The following tables show a breakdown of performance by geographical area in the first nine months of 2023 and the 3rd Quarter of 2023, with comparative figures for the same periods of the previous year.
| 3rd Quarter | Millions of euro | First nine months | ||||||
|---|---|---|---|---|---|---|---|---|
| 2023 | 2022 | Change | 2023 | 2022 | Change | |||
| 195 | 199 | (4) | -2.0% | Italy | 614 | 603 | 11 | 1.8% |
| 129 | 130 | (1) | -0.8% | Iberia | 379 | 354 | 25 | 7.1% |
| 1 | 26 | (25) | -96.2% | Latin America | 6 | 32 | (26) | -81.3% |
| 9 | 5 | 4 | 80.0% | North America | 30 | 35 | (5) | -14.3% |
| 1 | 1 | - | - | Europe | 3 | 3 | - | - |
| 1 | - | 1 | - | Africa, Asia and Oceania | 2 | - | 2 | - |
| 276 | 267 | 9 | 3.4% | Other | 785 | 749 | 36 | 4.8% |
| (96) | (64) | (32) | -50.0% | Eliminations and adjustments | (213) | (173) | (40) | -23.1% |
| 516 | 564 | (48) | -8.5% | Total | 1,606 | 1,603 | 3 | 0.2% |
(1) The figures for 2022 have been adjusted, for comparative purposes only, to take account of the classification under the item "Profit/(Loss) from discontinued operations" of revenue connected with the assets held in Russia (which were sold in 2022), Romania and Greece as the requirements of IFRS 5 for their classification as discontinued operations have been met.
Revenue in the first nine months of 2023 was broadly in line with that in the corresponding period of 2022.
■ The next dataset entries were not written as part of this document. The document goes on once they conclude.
/-- Translation in reset. -/
def Xlat.reset : Xlat :=
  { asid := 0, s1root := 0, levels := 0, s1en := false, s2root := 0, holdlim := 0x400, s2en := false, cntHeld := 0
    cntDeclined := 0, cntTimeouts := 0
    pmat := Vector.replicate 32
      { valid := false, base := 0, log2size := 14, ilfirst := 0, ilgran := 0, ilways := 0, secure := false, tier := 0
        device := false }
    held := Vector.replicate 4
      { valid := false, va := 0, req := 0, kind := 0, level := 0, s1walk := false, fetch := false, write := false, ia := 0
        waiters := [] }
    itlb := [], dtlb := [], tlb := [], tec := [] }

/-- Memory with nothing listed. -/
def Mem.reset : Mem :=
  { cells := [], poison := [], copyPoison := [], cache := [], tsc := [], tsSets := 12 * 8192, l2ways := 16, mrq := none, mw := none, onCore := [], onCorePoison := [], sb := [], devOut := [] }

/-- The tile store in reset: every step is cache. -/
def TileStore.reset : TileStore :=
  { cache16 := 12, unbcnt := 0, unb := false, busy := false, unValid := false, unSeq := 0, unAddr := 0, kept := 0 }

/-- The prefetcher in reset. -/
def Prefetch.reset : Prefetch :=
  { l1 := false, trackers := 32, dist := 8, en := true, dropped := 0, issued := 0, streams := Vector.replicate 32 none, recent := []
    fetched := none }

/-- The tile registers with every register zero and everything enabled (06 R145). -/
def TileRegs.reset : TileRegs :=
  { t := Vector.replicate 8 (Vector.replicate 128 0), k := Vector.replicate 4 (Vector.replicate 128 0)
    v := Vector.replicate 8 0, ss := Vector.replicate 64 0, q := Vector.replicate 16 0, tflags := 0, tconf := 0x3FFFFF
    ktype := 0, kdepth := Vector.replicate 4 0, tpois := Vector.replicate 8 0, kpois := Vector.replicate 4 0, vpois := 0
    sspois := 0, qpois := 0 }

/-- The tile extension in reset. -/
def Tile.reset : Tile :=
  { regs := TileRegs.reset, uen := false, en := false, queue := []
    seam := Vector.replicate 4 { image := 0, valid := false, poison := false, src := 0 }
    evtValid := false, evtSeq := 0, evtIndex := 0, evtClass := 0, evtReg := 0, evtStorage := false, evtMissed := 0
    evtAddr := 0, stopcnt := 0, seamcnt := 0 }

/-- A fill machine with nothing open and every unit healthy. -/
def FillMachine.reset : FillMachine :=
  { openFill := none, queue := [], fenced := [], dead := [], inUse := [], deadSpares := [], retired := []
    res := { valid := false, seq := 0, outcome := 0, unit := 0, spare := 0, restarts := 0, first := 0, poisoned := 0 } }

/-- Parity, spares and tally in reset. -/
def Resil.reset : Resil :=
  { tally := (Vector.replicate 96 0).set 1 1, hist := [], parLast := Vector.replicate 14 none, eventLog := [], eventSeq := 0
    capValid := false, capSeq := 0, capClass := 0, capKind := 0, capUnit := 0, capMissed := 0, capAddr := 0, talstat := 0
    latdev := false, thr := (Vector.replicate 14 16).set 8 1, thrPending := Vector.replicate 14 0, talsel := 0, fillsel := 0
    fills := Vector.replicate 5 FillMachine.reset, stopeMode := 0, bankPoison := Vector.replicate 8 false
    dumpValid := false, dumpSeq := 0, dumpStatus := 0, dumpSlot := 0, fatalDue := 0, dumping := none, cycBase := 0, persists := 0, unitSeen := [] }

/-- The journal in reset. -/
def Journal.reset : Journal :=
  { stepcnt := 0, mbatch := 0, dcur := 0, qword := 0, qstream := 0, log2len := 6, ssgrp := 0, en := false, base := 0, seq := 0
    head := 0, objEn := false, obj := 0, done := 0, errcnt := 0, err := false, jch := false, errValid := false, errCseq := 0
    errReason := 0, errSeq := 0, pend := [] }

/-- The assay in reset. -/
def Assay.reset : Assay :=
  { qs := 0, albkt := 24, rate := 10, wide := false, en := false, samples := 0, mismatch := 0, wides := 0, skipped := 0
    wskip := 0, misValid := false, misSeq := 0, misSample := { ltag := 0, rb := 0, cb := 0 }, misSingle := false, misPcol := 0
    misNelem := 0, misMissed := 0, alValid := false, alSeq := 0, alSample := { ltag := 0, bucket := 0, err := 0 }
    selTag := 0, selBucket := 0, hist := [], side := [], pend := [], widePend := none, stepOpen := false, knob := false
    lastKnob := true, marginDue := false
    holdoff := 0, steps := 0, trim := 0, vid := 100, goodVid := 100, goodTrim := 0, window := 0, stepFail := none
    colCount := [], delay := Vector.replicate 32 0 }

/-- The deputy after its reset (14 R302, Table 14.9), its program SRAM and data SRAM as empty. -/
def Deputy.reset : Deputy :=
  { d := Vector.replicate 8 0, sp := 0x8000, pc := 0x8000, bank := 0, n := false, z := false, c := false, v := false
    ie := false, halted := false, waiting := false, retiShadow := false, pair := none, prog := [], progBad := [], rom := []
    data := [], dataBad := [], ipend := 0, iena := 0, splo := 0x7F00, sphi := 0x7FFF, shpc := 0, shfl := 0, shValid := false
    shPop := false, winsel := 0, winOff := false, winLdflt := false, winSnap := none, winStage := none, wqueue := []
    wdEn := true, wdPeriod := 0x40, wdSecond := false, recValid := false, recSeq := 0, recCause := 0, recPc := 0
    recBlock := 0, dfaddr := 0, dfinfo := 0, tmrld := 0, tmrcnt := 0, tmrEn := false, pmaddr := 0, lock := false
    spen := false, spblk := 0, extEn := false, extgate := 0, bootStatus := 0, recov := false, xok := false, esc2 := false
    dumpreq := false, pwrchg := false, fwver := 0 }

/-- The copy engine in reset. -/
def CopyEngine.reset : CopyEngine :=
  { waiting := none, src := 0, dst := 0, len := 0, busy := false, irq := false, next := 0, valid := false, seq := 0, status := 0 }

/-- Further window registers in reset. -/
def Window.reset : Window :=
  { s2page := 0, s2all := false, s2busy := false, dbout := 0, dbdest := 0, dbbusy := false, dbunrt := false, dbin := []
    d2dcnt := Vector.replicate 32 (0, 0, 0), d2dreads := Vector.replicate 32 0 }

/-- Haulage in reset. -/
def Haulage.reset : Haulage :=
  { heat := [], queue := [], drop := 0, htsel := 0, aging := false, aged := 4096, htwsel := 0, htwsnap := 0, hfillw := 8, migs := 0
    reqign := 0, aborts := 0, requests := [], asked := none, resValid := false, resSeq := 0, resOutcome := 0, resDone := 0
    noteValid := false, noteSeq := 0, notePage := 0, noteReason := 0, noteMissed := 0, lstack := 0, reflim := 8, thr := 192
    takes := 0, refusals := 0, migrations := [], nextMig := 0, hints := [], chosen := [], begun := 0, revoked := [], owed := [], free := [], members := [] }

/-- Sync objects in reset. -/
def Sync.reset : Sync :=
  { objs := [], parked := [], wakeq := [], drops := 0, wqovf := false, errValid := false, errSeq := 0, errReason := 0
    errSrc := 0, errObj := 0, selPk := false, selWord := 0, selObj := 0, takeEn := false, takeObj := 0, phase := .idle
    refused := 0, lastObj := none }

/-- Mailboxes in reset. -/
def Mailboxes.reset : Mailboxes :=
  { ch := Vector.replicate 16
      { inSlot := 0, inPois := false, outSlot := 0, inFull := false, outFull := false, credit := false, en := false
        pchan := 0, pnode := 0 }
    drops := 0, selWord := 0, selChan := 0 }

/-- The tram engine in reset. -/
def Tram.reset : Tram :=
  { ch := Vector.replicate 32
      { en := false, pa := false, ring := 0, log2len := 0, root := 0, tail := 0, head := 0, done := 0, halt := false, last := 0
        opens := [] }
    sel := 0, winEn := false, winBase := 0, winLog := 0, nextTag := 0, served := 31 }

/-- The ports in reset: no credit is held. -/
def Fabric.reset : Fabric :=
  { waiting := [], sent := [], credits := Vector.replicate 4 0, nacks := 0, parity := 0, bad := false, reserved := 0, rdErrs := 0
    wrErrs := 0, timeouts := 0, reissued := [] }

/-- The dictionary in reset. -/
def Dict.reset : Dict :=
  { vals := [], queue := [], current := none, staging := Vector.replicate 3 none, rsp := 0, tmo := 0x0200, ntf := 0
    ntfBusy := false, ntfTid := 0, busy := false, bad := false, capaddr := 0, idx := 0, wdata := 0, csrBusy := false, ign := 0
    resValid := false, resSeq := 0, resStatus := 0, resType := 0, resLen := 0, resLast := false, capRate := 0, pools := [], resData := 0
    fatals := [], short := [] }

/-- The CAN controller in reset. -/
def Can.reset : Can :=
  { en := false, drate := 0, state := 0, txErr := 0, rxErr := 0, rx := 0, drop := 0, ign := 0, sent := [] }

/-- Power after PD_AON reset: every switched domain off, CORE reset held (17 R388, R391). -/
def Power.reset : Power :=
  { core := .off, tile := .off, store := .off, targets := 0, err := false, coreReset := true, firstRelease := true
    poweredUp := false, fromRetention := false, wakeAgain := false, wakeLatch := 0, latching := true, irqwake := 0, irq := 0
    temp := 0, vmon := 0, vidOk := false, tail := false, coreRetired := false }

/-- The straps of State.reset (log 40). -/
def Straps.reset : Straps :=
  { nodeId := 0, mgmtNode := 0x21, bootBase := 0, secen := false, fuseHash := 0, fuseRdy := false, wzDecl := 1 }

/-- Debug access in reset: the TAP selects BYPASS (17 R394). -/
def Debug.reset : Debug :=
  { addr := 0, busy := false, err := false, data := 0, ir := 0xFF, tapErr := false, tapAddr := 0, tapData := 0 }

/-- The machine right after PD_AON reset: the default build, nothing powered but PD_AON, no command waiting. -/
def State.reset : State :=
  { pending := [], free := 0, build := { nbank := 8, flatTlb := false, twoDies := true, winze := true }
    core := Core.reset, wz := Winze.reset, bm := Banksman.reset, xl := Xlat.reset, mem := Mem.reset, ts := TileStore.reset
    pf := Prefetch.reset, tile := Tile.reset, jnl := Journal.reset, assay := Assay.reset, res := Resil.reset
    dep := Deputy.reset, ce := CopyEngine.reset, win := Window.reset, hl := Haulage.reset, sy := Sync.reset
    mb := Mailboxes.reset, tr := Tram.reset, fab := Fabric.reset, dict := Dict.reset, can := Can.reset, pwr := Power.reset
    straps := Straps.reset, dbg := Debug.reset }

end Sys2Proof.Machine
end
| 3rd Quarter Millions of euro |
First nine months | |||||||
|---|---|---|---|---|---|---|---|---|
| 2023 | 2022 | Change | 2023 | 2022 | Change | |||
| - | 1 | (1) | - | Italy | 22 | 57 | (35) | -61.4% |
| 6 | 3 | 3 | - | Iberia | 6 | 9 | (3) | -33.3% |
| (33) | (35) | 2 | 5.7% | Latin America | (97) | (80) | (17) | -21.3% |
| (1) | - | (1) | - | - of which Argentina | (5) | (2) | (3) | - |
| (9) | (8) | (1) | -12.5% | - of which Brazil | (26) | (19) | (7) | -36.8% |
| (22) | (27) | 5 | 18.5% | - of which Chile | (65) | (59) | (6) | -10.2% |
| (1) | - | (1) | - | - of which Peru | (1) | - | (1) | - |
| (22) | (10) | (12) | - | North America | (35) | (22) | (13) | -59.1% |
| (2) | (1) | (1) | - | Europe | (2) | (2) | - | - |
| (1) | (2) | 1 | 50.0% | Africa, Asia and Oceania | (3) | (3) | - | - |
| (87) | (8) | (79) | - | Other | (177) | (79) | (98) | - |
| (139) | (52) | (87) | - | Total | (286) | (120) | (166) | - |

The deterioration in the ordinary gross operating loss in the first nine months of 2023 mainly reflects an increase in Italy in costs for services and in provisions for risks and charges recognized by Enel Insurance (€99 million).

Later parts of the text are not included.